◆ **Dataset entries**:
· · · ·

/-! ### Changes of one group of the core, on the way to a response -/

section Groups
variable {s u : State} {h : Nat} {c : Core}
theorem Laid.sys_eq (l : Laid s h c u) : u.core.sys = c.sys := by rw [l.kept.core]
theorem Laid.ring_eq (l : Laid s h c u) : u.core.ring = c.ring := by rw [l.kept.core]
theorem Laid.work_eq (l : Laid s h c u) : u.core.work = c.work := by rw [l.kept.core]
theorem Laid.chans_eq (l : Laid s h c u) : u.core.chans = c.chans := by rw [l.kept.core]
theorem Laid.map_eq (l : Laid s h c u) : u.core.map = c.map := by rw [l.kept.core]
theorem Laid.air_eq (l : Laid s h c u) : u.core.air = c.air := by rw [l.kept.core]
theorem Laid.scu_eq (l : Laid s h c u) : u.core.scu = c.scu := by rw [l.kept.core]
theorem Laid.fus_eq (l : Laid s h c u) : u.core.fus = c.fus := by rw [l.kept.core]
theorem Laid.tiers_eq (l : Laid s h c u) : u.core.tiers = c.tiers := by rw [l.kept.core]
theorem Laid.fab_eq (l : Laid s h c u) : u.core.fab = c.fab := by rw [l.kept.core]
theorem Laid.sec_eq (l : Laid s h c u) : u.core.sec = c.sec := by rw [l.kept.core]
theorem Laid.link_eq (l : Laid s h c u) : u.core.link = c.link := by rw [l.kept.core]
theorem Laid.pow_eq (l : Laid s h c u) : u.core.pow = c.pow := by rw [l.kept.core]
theorem Laid.time_eq (l : Laid s h c u) : u.core.time = c.time := by rw [l.kept.core]
theorem Laid.counters_eq (l : Laid s h c u) : u.core.obs.counters = c.obs.counters := by rw [l.kept.core]
theorem Laid.modSys (f : Sys → Sys) (l : Laid s h c u) : Laid s h { c with sys := f c.sys } (u.modSys f) := by
  obtain ⟨k, hm, hd, hl, h64⟩ := l
  refine ⟨⟨k.hw, k.loft, k.err, k.table, k.free, k.queue, ?_, k.others, k.bytes, k.out⟩, hm, hd, hl, h64⟩
  have := k.core
  simp only [State.modSys_core]
  conv => lhs; rw [this]
theorem Laid.modRing (f : Rings → Rings) (l : Laid s h c u) : Laid s h { c with ring := f c.ring } (u.modRing f) := by
  obtain ⟨k, hm, hd, hl, h64⟩ := l
  refine ⟨⟨k.hw, k.loft, k.err, k.table, k.free, k.queue, ?_, k.others, k.bytes, k.out⟩, hm, hd, hl, h64⟩
  have := k.core
  simp only [State.modRing_core]
  conv => lhs; rw [this]
theorem Laid.modWork (f : Work → Work) (l : Laid s h c u) : Laid s h { c with work := f c.work } (u.modWork f) := by
  obtain ⟨k, hm, hd, hl, h64⟩ := l
  refine ⟨⟨k.hw, k.loft, k.err, k.table, k.free, k.queue, ?_, k.others, k.bytes, k.out⟩, hm, hd, hl, h64⟩
  have := k.core
  simp only [State.modWork_core]
  conv => lhs; rw [this]
theorem Laid.modChans (f : List Chan → List Chan) (l : Laid s h c u) : Laid s h { c with chans := f c.chans } (u.modChans f) := by
  obtain ⟨k, hm, hd, hl, h64⟩ := l
  refine ⟨⟨k.hw, k.loft, k.err, k.table, k.free, k.queue, ?_, k.others, k.bytes, k.out⟩, hm, hd, hl, h64⟩
  have := k.core
  simp only [State.modChans_core]
  conv => lhs; rw [this]
theorem Laid.modMap (f : MapSt → MapSt) (l : Laid s h c u) : Laid s h { c with map := f c.map } (u.modMap f) := by
  obtain ⟨k, hm, hd, hl, h64⟩ := l
  refine ⟨⟨k.hw, k.loft, k.err, k.table, k.free, k.queue, ?_, k.others, k.bytes, k.out⟩, hm, hd, hl, h64⟩
  have := k.core
  simp only [State.modMap_core]
  conv => lhs; rw [this]
theorem Laid.modAir (f : Air → Air) (l : Laid s h c u) : Laid s h { c with air := f c.air } (u.modAir f) := by
  obtain ⟨k, hm, hd, hl, h64⟩ := l
  refine ⟨⟨k.hw, k.loft, k.err, k.table, k.free, k.queue, ?_, k.others, k.bytes, k.out⟩, hm, hd, hl, h64⟩
  have := k.core
  simp only [State.modAir_core]
  conv => lhs; rw [this]
theorem Laid.modScu (f : Scu → Scu) (l : Laid s h c u) : Laid s h { c with scu := f c.scu } (u.modScu f) := by
  obtain ⟨k, hm, hd, hl, h64⟩ := l
  refine ⟨⟨k.hw, k.loft, k.err, k.table, k.free, k.queue, ?_, k.others, k.bytes, k.out⟩, hm, hd, hl, h64⟩
  have := k.core
  simp only [State.modScu_core]
  conv => lhs; rw [this]
theorem Laid.modFus (f : Fus → Fus) (l : Laid s h c u) : Laid s h { c with fus := f c.fus } (u.modFus f) := by
  obtain ⟨k, hm, hd, hl, h64⟩ := l
  refine ⟨⟨k.hw, k.loft, k.err, k.table, k.free, k.queue, ?_, k.others, k.bytes, k.out⟩, hm, hd, hl, h64⟩
  have := k.core
  simp only [State.modFus_core]
  conv => lhs; rw [this]
theorem Laid.modTiers (f : Tiers → Tiers) (l : Laid s h c u) : Laid s h { c with tiers := f c.tiers } (u.modTiers f) := by
  obtain ⟨k, hm, hd, hl, h64⟩ := l
  refine ⟨⟨k.hw, k.loft, k.err, k.table, k.free, k.queue, ?_, k.others, k.bytes, k.out⟩, hm, hd, hl, h64⟩
  have := k.core
  simp only [State.modTiers_core]
  conv => lhs; rw [this]
theorem Laid.modFab (f : Fabric → Fabric) (l : Laid s h c u) : Laid s h { c with fab := f c.fab } (u.modFab f) := by
  obtain ⟨k, hm, hd, hl, h64⟩ := l
  refine ⟨⟨k.hw, k.loft, k.err, k.table, k.free, k.queue, ?_, k.others, k.bytes, k.out⟩, hm, hd, hl, h64⟩
  have := k.core
  simp only [State.modFab_core]
  conv => lhs; rw [this]
theorem Laid.modSec (f : Sec → Sec) (l : Laid s h c u) : Laid s h { c with sec := f c.sec } (u.modSec f) := by
  obtain ⟨k, hm, hd, hl, h64⟩ := l
  refine ⟨⟨k.hw, k.loft, k.err, k.table, k.free, k.queue, ?_, k.others, k.bytes, k.out⟩, hm, hd, hl, h64⟩
  have := k.core
  simp only [State.modSec_core]
  conv => lhs; rw [this]
theorem Laid.modLink (f : Link → Link) (l : Laid s h c u) : Laid s h { c with link := f c.link } (u.modLink f) := by
  obtain ⟨k, hm, hd, hl, h64⟩ := l
  refine ⟨⟨k.hw, k.loft, k.err, k.table, k.free, k.queue, ?_, k.others, k.bytes, k.out⟩, hm, hd, hl, h64⟩
  have := k.core
  simp only [State.modLink_core]
  conv => lhs; rw [this]
theorem Laid.modPow (f : Pow → Pow) (l : Laid s h c u) : Laid s h { c with pow := f c.pow } (u.modPow f) := by
  obtain ⟨k, hm, hd, hl, h64⟩ := l
  refine ⟨⟨k.hw, k.loft, k.err, k.table, k.free, k.queue, ?_, k.others, k.bytes, k.out⟩, hm, hd, hl, h64⟩
  have := k.core
  simp only [State.modPow_core]
  conv => lhs; rw [this]
end Groups

end Sys2Proof.Machine
end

· · · ·

Each record needs to be copied out again, letter for letter.

◆ **Solution to the exercise**:
/-! ### Changes of one group of the core, on the way to a response -/

section Groups
variable {s u : State} {h : Nat} {c : Core}
theorem Laid.sys_eq (l : Laid s h c u) : u.core.sys = c.sys := by rw [l.kept.core]
theorem Laid.ring_eq (l : Laid s h c u) : u.core.ring = c.ring := by rw [l.kept.core]
theorem Laid.work_eq (l : Laid s h c u) : u.core.work = c.work := by rw [l.kept.core]
theorem Laid.chans_eq (l : Laid s h c u) : u.core.chans = c.chans := by rw [l.kept.core]
theorem Laid.map_eq (l : Laid s h c u) : u.core.map = c.map := by rw [l.kept.core]
theorem Laid.air_eq (l : Laid s h c u) : u.core.air = c.air := by rw [l.kept.core]
theorem Laid.scu_eq (l : Laid s h c u) : u.core.scu = c.scu := by rw [l.kept.core]
theorem Laid.fus_eq (l : Laid s h c u) : u.core.fus = c.fus := by rw [l.kept.core]
theorem Laid.tiers_eq (l : Laid s h c u) : u.core.tiers = c.tiers := by rw [l.kept.core]
theorem Laid.fab_eq (l : Laid s h c u) : u.core.fab = c.fab := by rw [l.kept.core]
theorem Laid.sec_eq (l : Laid s h c u) : u.core.sec = c.sec := by rw [l.kept.core]
theorem Laid.link_eq (l : Laid s h c u) : u.core.link = c.link := by rw [l.kept.core]
theorem Laid.pow_eq (l : Laid s h c u) : u.core.pow = c.pow := by rw [l.kept.core]
theorem Laid.time_eq (l : Laid s h c u) : u.core.time = c.time := by rw [l.kept.core]
theorem Laid.counters_eq (l : Laid s h c u) : u.core.obs.counters = c.obs.counters := by rw [l.kept.core]
theorem Laid.modSys (f : Sys → Sys) (l : Laid s h c u) : Laid s h { c with sys := f c.sys } (u.modSys f) := by
  obtain ⟨k, hm, hd, hl, h64⟩ := l
  refine ⟨⟨k.hw, k.loft, k.err, k.table, k.free, k.queue, ?_, k.others, k.bytes, k.out⟩, hm, hd, hl, h64⟩
  have := k.core
  simp only [State.modSys_core]
  conv => lhs; rw [this]
theorem Laid.modRing (f : Rings → Rings) (l : Laid s h c u) : Laid s h { c with ring := f c.ring } (u.modRing f) := by
  obtain ⟨k, hm, hd, hl, h64⟩ := l
  refine ⟨⟨k.hw, k.loft, k.err, k.table, k.free, k.queue, ?_, k.others, k.bytes, k.out⟩, hm, hd, hl, h64⟩
  have := k.core
  simp only [State.modRing_core]
  conv => lhs; rw [this]
theorem Laid.modWork (f : Work → Work) (l : Laid s h c u) : Laid s h { c with work := f c.work } (u.modWork f) := by
  obtain ⟨k, hm, hd, hl, h64⟩ := l
  refine ⟨⟨k.hw, k.loft, k.err, k.table, k.free, k.queue, ?_, k.others, k.bytes, k.out⟩, hm, hd, hl, h64⟩
  have := k.core
  simp only [State.modWork_core]
  conv => lhs; rw [this]
theorem Laid.modChans (f : List Chan → List Chan) (l : Laid s h c u) : Laid s h { c with chans := f c.chans } (u.modChans f) := by
  obtain ⟨k, hm, hd, hl, h64⟩ := l
  refine ⟨⟨k.hw, k.loft, k.err, k.table, k.free, k.queue, ?_, k.others, k.bytes, k.out⟩, hm, hd, hl, h64⟩
  have := k.core
  simp only [State.modChans_core]
  conv => lhs; rw [this]
theorem Laid.modMap (f : MapSt → MapSt) (l : Laid s h c u) : Laid s h { c with map := f c.map } (u.modMap f) := by
  obtain ⟨k, hm, hd, hl, h64⟩ := l
  refine ⟨⟨k.hw, k.loft, k.err, k.table, k.free, k.queue, ?_, k.others, k.bytes, k.out⟩, hm, hd, hl, h64⟩
  have := k.core
  simp only [State.modMap_core]
  conv => lhs; rw [this]
theorem Laid.modAir (f : Air → Air) (l : Laid s h c u) : Laid s h { c with air := f c.air } (u.modAir f) := by
  obtain ⟨k, hm, hd, hl, h64⟩ := l
  refine ⟨⟨k.hw, k.loft, k.err, k.table, k.free, k.queue, ?_, k.others, k.bytes, k.out⟩, hm, hd, hl, h64⟩
  have := k.core
  simp only [State.modAir_core]
  conv => lhs; rw [this]
theorem Laid.modScu (f : Scu → Scu) (l : Laid s h c u) : Laid s h { c with scu := f c.scu } (u.modScu f) := by
  obtain ⟨k, hm, hd, hl, h64⟩ := l
  refine ⟨⟨k.hw, k.loft, k.err, k.table, k.free, k.queue, ?_, k.others, k.bytes, k.out⟩, hm, hd, hl, h64⟩
  have := k.core
  simp only [State.modScu_core]
  conv => lhs; rw [this]
theorem Laid.modFus (f : Fus → Fus) (l : Laid s h c u) : Laid s h { c with fus := f c.fus } (u.modFus f) := by
  obtain ⟨k, hm, hd, hl, h64⟩ := l
  refine ⟨⟨k.hw, k.loft, k.err, k.table, k.free, k.queue, ?_, k.others, k.bytes, k.out⟩, hm, hd, hl, h64⟩
  have := k.core
  simp only [State.modFus_core]
  conv => lhs; rw [this]
theorem Laid.modTiers (f : Tiers → Tiers) (l : Laid s h c u) : Laid s h { c with tiers := f c.tiers } (u.modTiers f) := by
  obtain ⟨k, hm, hd, hl, h64⟩ := l
  refine ⟨⟨k.hw, k.loft, k.err, k.table, k.free, k.queue, ?_, k.others, k.bytes, k.out⟩, hm, hd, hl, h64⟩
  have := k.core
  simp only [State.modTiers_core]
  conv => lhs; rw [this]
theorem Laid.modFab (f : Fabric → Fabric) (l : Laid s h c u) : Laid s h { c with fab := f c.fab } (u.modFab f) := by
  obtain ⟨k, hm, hd, hl, h64⟩ := l
  refine ⟨⟨k.hw, k.loft, k.err, k.table, k.free, k.queue, ?_, k.others, k.bytes, k.out⟩, hm, hd, hl, h64⟩
  have := k.core
  simp only [State.modFab_core]
  conv => lhs; rw [this]
theorem Laid.modSec (f : Sec → Sec) (l : Laid s h c u) : Laid s h { c with sec := f c.sec } (u.modSec f) := by
  obtain ⟨k, hm, hd, hl, h64⟩ := l
  refine ⟨⟨k.hw, k.loft, k.err, k.table, k.free, k.queue, ?_, k.others, k.bytes, k.out⟩, hm, hd, hl, h64⟩
  have := k.core
  simp only [State.modSec_core]
  conv => lhs; rw [this]
theorem Laid.modLink (f : Link → Link) (l : Laid s h c u) : Laid s h { c with link := f c.link } (u.modLink f) := by
  obtain ⟨k, hm, hd, hl, h64⟩ := l
  refine ⟨⟨k.hw, k.loft, k.err, k.table, k.free, k.queue, ?_, k.others, k.bytes, k.out⟩, hm, hd, hl, h64⟩
  have := k.core
  simp only [State.modLink_core]
  conv => lhs; rw [this]
theorem Laid.modPow (f : Pow → Pow) (l : Laid s h c u) : Laid s h { c with pow := f c.pow } (u.modPow f) := by
  obtain ⟨k, hm, hd, hl, h64⟩ := l
  refine ⟨⟨k.hw, k.loft, k.err, k.table, k.free, k.queue, ?_, k.others, k.bytes, k.out⟩, hm, hd, hl, h64⟩
  have := k.core
  simp only [State.modPow_core]
  conv => lhs; rw [this]
end Groups

end Sys2Proof.Machine
end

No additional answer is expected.